---------- The data

-- ==== Sys2Proof/Machine/Access.lean ====
section
/-!
DEFINITION. Accesses by context address: KGA decoding (R20 to R25), translation (R309 to R322), host and global accesses,
and how a piece of work waits for an answer, fails or goes on (R329).
-/

namespace Sys2Proof.Machine

/-! ### Work that accesses memory -/

/-- Why an access does not complete now: it waits for an answer, or it has failed. -/
inductive Stop where
  | wait (n : Need) (s : State)
  | fail (f : Flt) (s : State)

/-- An access: it goes on with a value and a state, or it stops. -/
abbrev Acc (α : Type) : Type := StateT State (Except Stop) α

def accWait {α : Type} (n : Need) : Acc α := fun s => .error (.wait n s)
def accFail {α : Type} (f : Flt) : Acc α := fun s => .error (.fail f s)
def accDo (f : State → State) : Acc Unit := fun s => .ok ((), f s)
def accAsk {α : Type} (f : State → α) : Acc α := fun s => .ok (f s, s)
/-- Failure with a fault unless a test holds. -/
def accCheck (b : Bool) (f : Flt) : Acc Unit := if b then pure () else accFail f

/-- The first failure recorded for a piece of work while it waited, and the state without it. -/
def takeFailed (w : Work) (s : State) : Option (Flt × State) :=
  (s.io.failed.find? fun x => x.1 == w).map fun x => (x.2, s.setIo { s.io with failed := s.io.failed.erase x })

/-- An access whose failure is kept as a value. Where it would wait and a failure is recorded for its work, that wait has failed. -/
def accTry {α : Type} (w : Work) (a : Acc α) : Acc (Except Flt α) := fun s =>
  match a s with
  | .ok (x, s) => .ok (.ok x, s)
  | .error (.fail f s) => .ok (.error f, s)
  | .error (.wait n s) =>
    match takeFailed w s with
    | some (f, s) => .ok (.error f, s)
    | none => .error (.wait n s)

/-! ### KGAs (R20 to R24) -/

/-- What an address names in the end. -/
inductive Place where
  | host (pasid va : Nat)
  | loc (off : Nat)
  | glob (dev off : Nat)
  deriving DecidableEq, Repr

/-- R20, R21, R23, R24: the place that a KGA names, or the fault of reaching it. -/
def kgaPlace (k pasid : Nat) : Except Flt Place :=
  match k >>> 62 with
  | 0 => if bits k 61 46 ≠ 0 || !populated (bits k 45 0) then .error .xlate else .ok (.loc (bits k 45 0))
  | 1 => if bits k 61 46 = 0xFFFF || !populated (bits k 45 0) then .error .xlate else .ok (.glob (bits k 61 46) (bits k 45 0))
  | 2 => if bits k 61 56 ≠ 0 then .error .xlate else .ok (.host pasid (bits k 55 0))
  | _ => if bits k 45 26 ≠ 0 then .error .xlate else .error .perm

/-! ### Micro-TLBs (R309) -/

/-- The Grove of an engine with a micro-TLB. -/
def Work.grove? : Work → Option Nat
  | .helix g _ _ => some g
  | .core g => some g
  | .gdma g => some g
  | .dump g => some g
  | _ => none

/-- A victim leaves a full cache. -/
def evictOne {α : Type} (l : List α) (n : Nat) : List α := l.eraseIdx (Config.victim n % (max l.length 1))

/-- R309: an entry enters a Grove's micro-TLB of 64 entries. -/
def utlbFill (g : Nat) (e : UtlbEnt) (s : State) : State :=
  let own := s.xlt.utlb.filter fun x => x.1 == g
  let rest := s.xlt.utlb.filter fun x => x.1 != g
  if own.length < 64 then s.setXlt { s.xlt with utlb := rest ++ own ++ [(g, e)] }
  else
    let (n, s) := drawFree s
    s.setXlt { s.xlt with utlb := rest ++ evictOne own n ++ [(g, e)] }

/-- R309: a span enters the shared device TLB of 16,384 entries. -/
def dtlbFill (ctx va : Nat) (s : State) : State :=
  if s.xlt.dtlb.length < 16384 then s.setXlt { s.xlt with dtlb := s.xlt.dtlb ++ [(ctx, va)] }
  else
    let (n, s) := drawFree s
    s.setXlt { s.xlt with dtlb := evictOne s.xlt.dtlb n ++ [(ctx, va)] }

/-- R309, R319: a page enters the address translation cache of 8,192 entries. -/
def atcFill (e : AtcEnt) (s : State) : State :=
  let l := s.xlt.atc.filter fun x => !(x.pasid == e.pasid && x.page == e.page && x.size == e.size)
  if l.length < 8192 then s.setXlt { s.xlt with atc := l ++ [e] }
  else
    let (n, s) := drawFree s
    s.setXlt { s.xlt with atc := evictOne l n ++ [e] }

/-! ### Spans (R311 to R313) -/

def Span.size (p : Span) : Nat := if p.giant then 2 ^ 30 else 2 ^ 21

/-- The span that maps a device VA in a context's table. -/
def spanOf (s : State) (ctx dva : Nat) : Option Span :=
  s.xlt.spans.find? fun p => p.ctx == ctx && decide (p.va ≤ dva) && decide (dva < p.va + p.size)

/-- R309: the levels that a span lookup passes, their misses counted and their entries filled. -/
def spanLookup (w : Work) (p : Span) (s : State) : State :=
  let inU := match w.grove? with
    | some g => s.xlt.utlb.contains (g, .span p.ctx p.va)
    | none => false
  if inU then s
  else
    let s := match w.grove? with
      | some g => evt g 0x15 0 1 (some p.ctx) (count Reg.XLT_CNT_UTLB_MISS s)
      | none => s
    let s := if s.xlt.dtlb.contains (p.ctx, p.va) then s
      else dtlbFill p.ctx p.va (count Reg.XLT_CNT_WALK (count Reg.XLT_CNT_DTLB_MISS s))
    match w.grove? with
    | some g => utlbFill g (.span p.ctx p.va) s
    | none => s

/-- R311, R313, R322: the device route. -/
def xlateDev (w : Work) (ctx va : Nat) (write : Bool) : Acc Place := do
  accCheck (bits va 55 48 == 0) .xlate
  let dva := bits va 47 0
  match ← accAsk (spanOf · ctx dva) with
  | none => accFail .xlate
  | some p =>
    accDo (spanLookup w p)
    accCheck (if write then bit p.entry 3 else bit p.entry 2) .perm
    if bit p.entry 4 then accWait (.absent ctx p.va)
    else
      match kgaPlace (setBits p.entry 20 0 0 + (dva - p.va)) 0 with
      | .ok x => pure x
      | .error f => accFail f

/-! ### Host pages (R318 to R322) -/

def AtcEnt.hits (e : AtcEnt) (pasid va : Nat) (write : Bool) : Bool :=
  e.pasid == pasid && decide (e.page ≤ va) && decide (va < e.page + e.size) && (if write then e.write else e.read)

/-- The micro-TLB's copy of a host page. -/
def utlbPage (s : State) (g pasid va : Nat) (write : Bool) : Bool :=
  s.xlt.utlb.any fun x => x.1 == g && match x.2 with
    | .page e => e.hits pasid va write
    | .span .. => false

/-- R319, R321: the host route; an entry without the needed permission is a miss, so that a fresh request goes out. -/
def xlateHost (w : Work) (pasid va : Nat) (write : Bool) : Acc Place := fun s =>
  if !s.hl.ats then .ok (.host pasid va, s)
  else
    let inU := match w.grove? with
      | some g => utlbPage s g pasid va write
      | none => false
    if inU then .ok (.host pasid va, s)
    else
      let s := match w.grove? with
        | some g => evt g 0x15 0 1 none (count Reg.XLT_CNT_UTLB_MISS s)
        | none => s
      match s.xlt.atc.find? fun e => e.hits pasid va write with
      | some e =>
        let s := match w.grove? with
          | some g => utlbFill g (.page e) s
          | none => s
        .ok (.host pasid va, s)
      | none => .error (.wait (.ats pasid (va / 4096) write) s)

/-- R25: the place of a context address for a read or a write. -/
def xlate (w : Work) (ctx va : Nat) (write : Bool) : Acc Place := do
  accCheck (decide (va < 2 ^ 57)) .xlate
  if bit va 56 then xlateDev w ctx va write
  else do
    let pasid ← accAsk fun s => (getCtx s ctx).pasid
    xlateHost w pasid (bits va 55 0) write

/-! ### Host memory (R321, R334 to R338) -/

/-- R335: a page is OWNED. -/
def isOwned (s : State) (pasid page : Nat) : Bool :=
  s.xlt.bias.any fun b => b.pasid == pasid && decide (b.first ≤ page) && decide (page < b.first + b.count)

/-- R338: a SET_BIAS that has begun holds accesses to a page. -/
def biasHolds (s : State) (pasid page : Nat) : Bool :=
  s.xlt.biasOps.any fun b => b.begun && b.pasid == pasid && decide (b.first ≤ page) && decide (page < b.first + b.count)

/-- R334, R336: the form of a host access: its line form with CXL.cache, else whether it carries No Snoop. -/
def hostForm (s : State) (pasid page : Nat) (whole write : Bool) : HostForm :=
  if isOwned s pasid page then .noSnoop
  else if s.hl.cxlCache then (if write then (if whole then .itoMWr else .woWrInv) else .rdCurr)
  else .snooped

/-- R319: the translated address of a host address, from the address translation cache or a micro-TLB. -/
def hostPhys (s : State) (pasid va : Nat) : Option Nat :=
  if !s.hl.ats then none
  else
    let pages := s.xlt.atc ++ s.xlt.utlb.filterMap fun x => match x.2 with
      | .page e => some e
      | .span .. => none
    (pages.find? fun e => e.hits pasid va false || e.hits pasid va true).map fun e => e.target + (va - e.page)

/-- R490: a host read completes with the data that has arrived for this work. -/
def hostRead (w : Work) (pasid va n : Nat) : Acc (List Byte) := fun s =>
  if biasHolds s pasid (va / 4096) then .error (.wait (.bias pasid (va / 4096)) s)
  else
    match s.io.arrived.find? fun a => a.work == w && a.need == .hostRead pasid va n with
    | some a => .ok (padTo n a.data, s)
    | none => .error (.wait (.hostRead pasid va n) s)

/-- R334: a posted write in 64-byte lines under CXL.cache, else whole. -/
def hostSegments (s : State) (pasid va : Nat) (l : List Byte) : List HostWrite :=
  if isOwned s pasid (va / 4096) || !s.hl.cxlCache then [⟨pasid, va, l, hostForm s pasid (va / 4096) true true, hostPhys s pasid va⟩]
  else
    (sectorsOf va l.length).map fun k =>
      let a := max va (k * 64)
      let e := min (va + l.length) (k * 64 + 64)
      ⟨pasid, a, slice (a - va) (e - a) l, hostForm s pasid (va / 4096) (e - a == 64) true, hostPhys s pasid a⟩

/-- R489: posted writes go out on the link, or wait while it retrains or is down. -/
def postHost (ws : List HostWrite) (s : State) : State :=
  if s.hl.up && !s.hl.retrain then
    countN Reg.HL_CNT_TX_BYTES ((ws.map fun w => w.data.length).foldl (· + ·) 0) (s.setHl { s.hl with posted := s.hl.posted ++ ws })
  else s.setHl { s.hl with queued := s.hl.queued ++ ws }

def hostWrite (pasid va : Nat) (l : List Byte) : Acc Unit := fun s =>
  if biasHolds s pasid (va / 4096) then .error (.wait (.bias pasid (va / 4096)) s)
  else
    let s' := postHost (hostSegments s pasid va l) s
    .ok ((), if s.hl.ats then s' else count Reg.XLT_CNT_UNTRANSLATED s')

/-! ### Local and global memory -/

/-- R171, R184: a context's read of local memory. -/
def ctxLocalRead (ctx o n : Nat) : Acc (List Byte) := do
  accCheck (populatedRange o n) .xlate
  accCheck (← accAsk fun s => !isScratch o || scratchOk s (ctxPart s ctx) o) .perm
  let (l, bad) ← fun s => .ok (localRead o n s)
  accCheck (!bad) .ecc
  pure l

def ctxLocalWrite (ctx o : Nat) (l : List Byte) : Acc Unit := do
  accCheck (populatedRange o l.length) .xlate
  accCheck (← accAsk fun s => !isScratch o || scratchOk s (ctxPart s ctx) o) .perm
  accDo (localWrite o l)

/-- R22, R317, R452: a read of global space. -/
def globRead (w : Work) (dev o n : Nat) : Acc (List Byte) := fun s =>
  if s.fab.devId == some dev then
    if !sharedRange s o n then .error (.fail .perm (count Reg.XLT_CNT_REMOTE_REFUSED s))
    else
      let ((l, bad), s) := localRead o n s
      if bad then .error (.fail .ecc s) else .ok (l, s)
  else
    match s.io.arrived.find? fun a => a.work == w && a.need == .gread dev o n with
    | some a => .ok (padTo n a.data, s)
    | none => if reachable s dev then .error (.wait (.gread dev o n) s) else .error (.fail .fabric s)

/-- R22, R317, R350, R452: a write of global space, complete when its owner has acknowledged it. -/
def globWrite (w : Work) (dev o : Nat) (l : List Byte) : Acc Unit := fun s =>
  if s.fab.devId == some dev then
    if !sharedRange s o l.length then .error (.fail .perm (count Reg.XLT_CNT_REMOTE_REFUSED s))
    else .ok ((), localWrite o l s)
  else if s.io.arrived.any fun a => a.work == w && a.need == .gwrite dev o l then .ok ((), s)
  else if reachable s dev then .error (.wait (.gwrite dev o l) s)
  else .error (.fail .fabric s)

def placeRead (w : Work) (ctx n : Nat) : Place → Acc (List Byte)
  | .host p va => hostRead w p va n
  | .loc o => ctxLocalRead ctx o n
  | .glob d o => globRead w d o n

def placeWrite (w : Work) (ctx : Nat) (l : List Byte) : Place → Acc Unit
  | .host p va => hostWrite p va l
  | .loc o => ctxLocalWrite ctx o l
  | .glob d o => globWrite w d o l

/-! ### Context accesses -/

/-- A range cut at 4 KiB boundaries; `k` bounds the number of pieces. -/
def pagePieces : Nat → Nat → Nat → List (Nat × Nat)
  | 0, _, _ => []
  | k + 1, a, n =>
    if n = 0 then []
    else
      let m := min n (4096 - a % 4096)
      (a, m) :: pagePieces k (a + m) (n - m)

def pieces (a n : Nat) : List (Nat × Nat) := pagePieces (n / 4096 + 2) a n

/-- A read of a context address range. -/
def ctxRead (w : Work) (ctx va n : Nat) : Acc (List Byte) :=
  (pieces va n).foldlM (fun l p => do
    let x ← xlate w ctx p.1 false
    let d ← placeRead w ctx p.2 x
    pure (l ++ d)) []

/-- A write of a context address range. -/
def ctxWrite (w : Work) (ctx va : Nat) (l : List Byte) : Acc Unit :=
  (pieces va l.length).foldlM (fun (_ : Unit) p => do
    let x ← xlate w ctx p.1 true
    placeWrite w ctx (slice (p.1 - va) p.2 l) x) ()

/-- A little-endian number read from a context address. -/
def ctxReadNat (w : Work) (ctx va n : Nat) : Acc Nat := do
  let l ← ctxRead w ctx va n
  pure (ofLe l)

/-! ### Running work -/

/-- R332, R331: whether a need is a translation fault's. -/
def Need.isFault : Need → Bool
  | .hostRead .. | .gread .. | .gwrite .. | .memop .. | .bias .. => false
  | _ => true

/-- Whether the same need is already asked for by another waiter. -/
def needOpen (s : State) (n : Need) : Bool := s.io.waits.any fun x => x.need == n

/-- A piece of work waits; the request of its need goes out. -/
def addWait (w : Work) (n : Need) (s : State) : State :=
  let tag := s.io.nextTag
  let fresh := !needOpen s n
  let s := s.setIo { s.io with
    waits := (s.io.waits.filter fun x => x.work != w) ++ [⟨w, n, tag⟩]
    nextTag := tag + 1 }
  match n with
  | .ats p pg wr =>
    let s := count Reg.XLT_CNT_ATC_MISS s
    if fresh then s.setXlt { s.xlt with sent := s.xlt.sent ++ [.translate p pg (!wr)] } else s
  | .hostRead p a k =>
    let s := s.setHl { s.hl with reads := s.hl.reads ++ [⟨p, a, k, tag, hostForm s p (a / 4096) true false, hostPhys s p a⟩] }
    if s.hl.ats then s else count Reg.XLT_CNT_UNTRANSLATED s
  | .bias .. => count Reg.XLT_CNT_BIAS_HOLD s
  | .gread d o k => send d (.gread o k tag) s
  | .gwrite d o l => send d (.gwrite o tag l) s
  | .memop d m => send d (.memop { m with tag := tag }) s
  | _ => s

/-- Runs an access of a piece of work. Where it would wait and a failure is recorded for it, that wait has failed.
An access that must wait leaves the state as it was, with the wait entered. -/
def runAcc {α : Type} (w : Work) (a : Acc α) (ok : α → State → State) (bad : Flt → State → State) (s : State) : State :=
  match a s with
  | .ok (x, s') => ok x (clearWork w s')
  | .error (.fail f s') => bad f (clearWork w s')
  | .error (.wait n s') =>
    match takeFailed w s' with
    | some (f, _) => bad f (clearWork w s)
    | none => addWait w n s

/-- Whether a piece of work waits. -/
def isWaiting (s : State) (w : Work) : Bool := s.io.waits.any fun x => x.work == w

/-- The need that a piece of work waits for. -/
def needOf (s : State) (w : Work) : Option Need := (s.io.waits.find? fun x => x.work == w).map (·.need)

/-- The waits of a need end with data; the works that waited, in order. -/
def takeWaits (p : Waiting → Bool) (s : State) : List Waiting × State :=
  (s.io.waits.filter p, s.setIo { s.io with waits := s.io.waits.filter fun x => !p x })

/-- An answer is kept for a piece of work. -/
def keepArrived (x : Waiting) (l : List Byte) (s : State) : State :=
  s.setIo { s.io with arrived := s.io.arrived ++ [⟨x.work, x.need, l⟩] }

/-- A failure is recorded for a piece of work. -/
def recordFail (w : Work) (f : Flt) (s : State) : State :=
  s.setIo { s.io with failed := s.io.failed ++ [(w, f)] }

end Sys2Proof.Machine
end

--------------------

Assignment:
Print the lines above from the one with "match n with" through the one with "(.gread o k tag) s", both included, exactly as written and nothing more.

Solution below:
  match n with
  | .ats p pg wr =>
    let s := count Reg.XLT_CNT_ATC_MISS s
    if fresh then s.setXlt { s.xlt with sent := s.xlt.sent ++ [.translate p pg (!wr)] } else s
  | .hostRead p a k =>
    let s := s.setHl { s.hl with reads := s.hl.reads ++ [⟨p, a, k, tag, hostForm s p (a / 4096) true false, hostPhys s p a⟩] }
    if s.hl.ats then s else count Reg.XLT_CNT_UNTRANSLATED s
  | .bias .. => count Reg.XLT_CNT_BIAS_HOLD s
  | .gread d o k => send d (.gread o k tag) s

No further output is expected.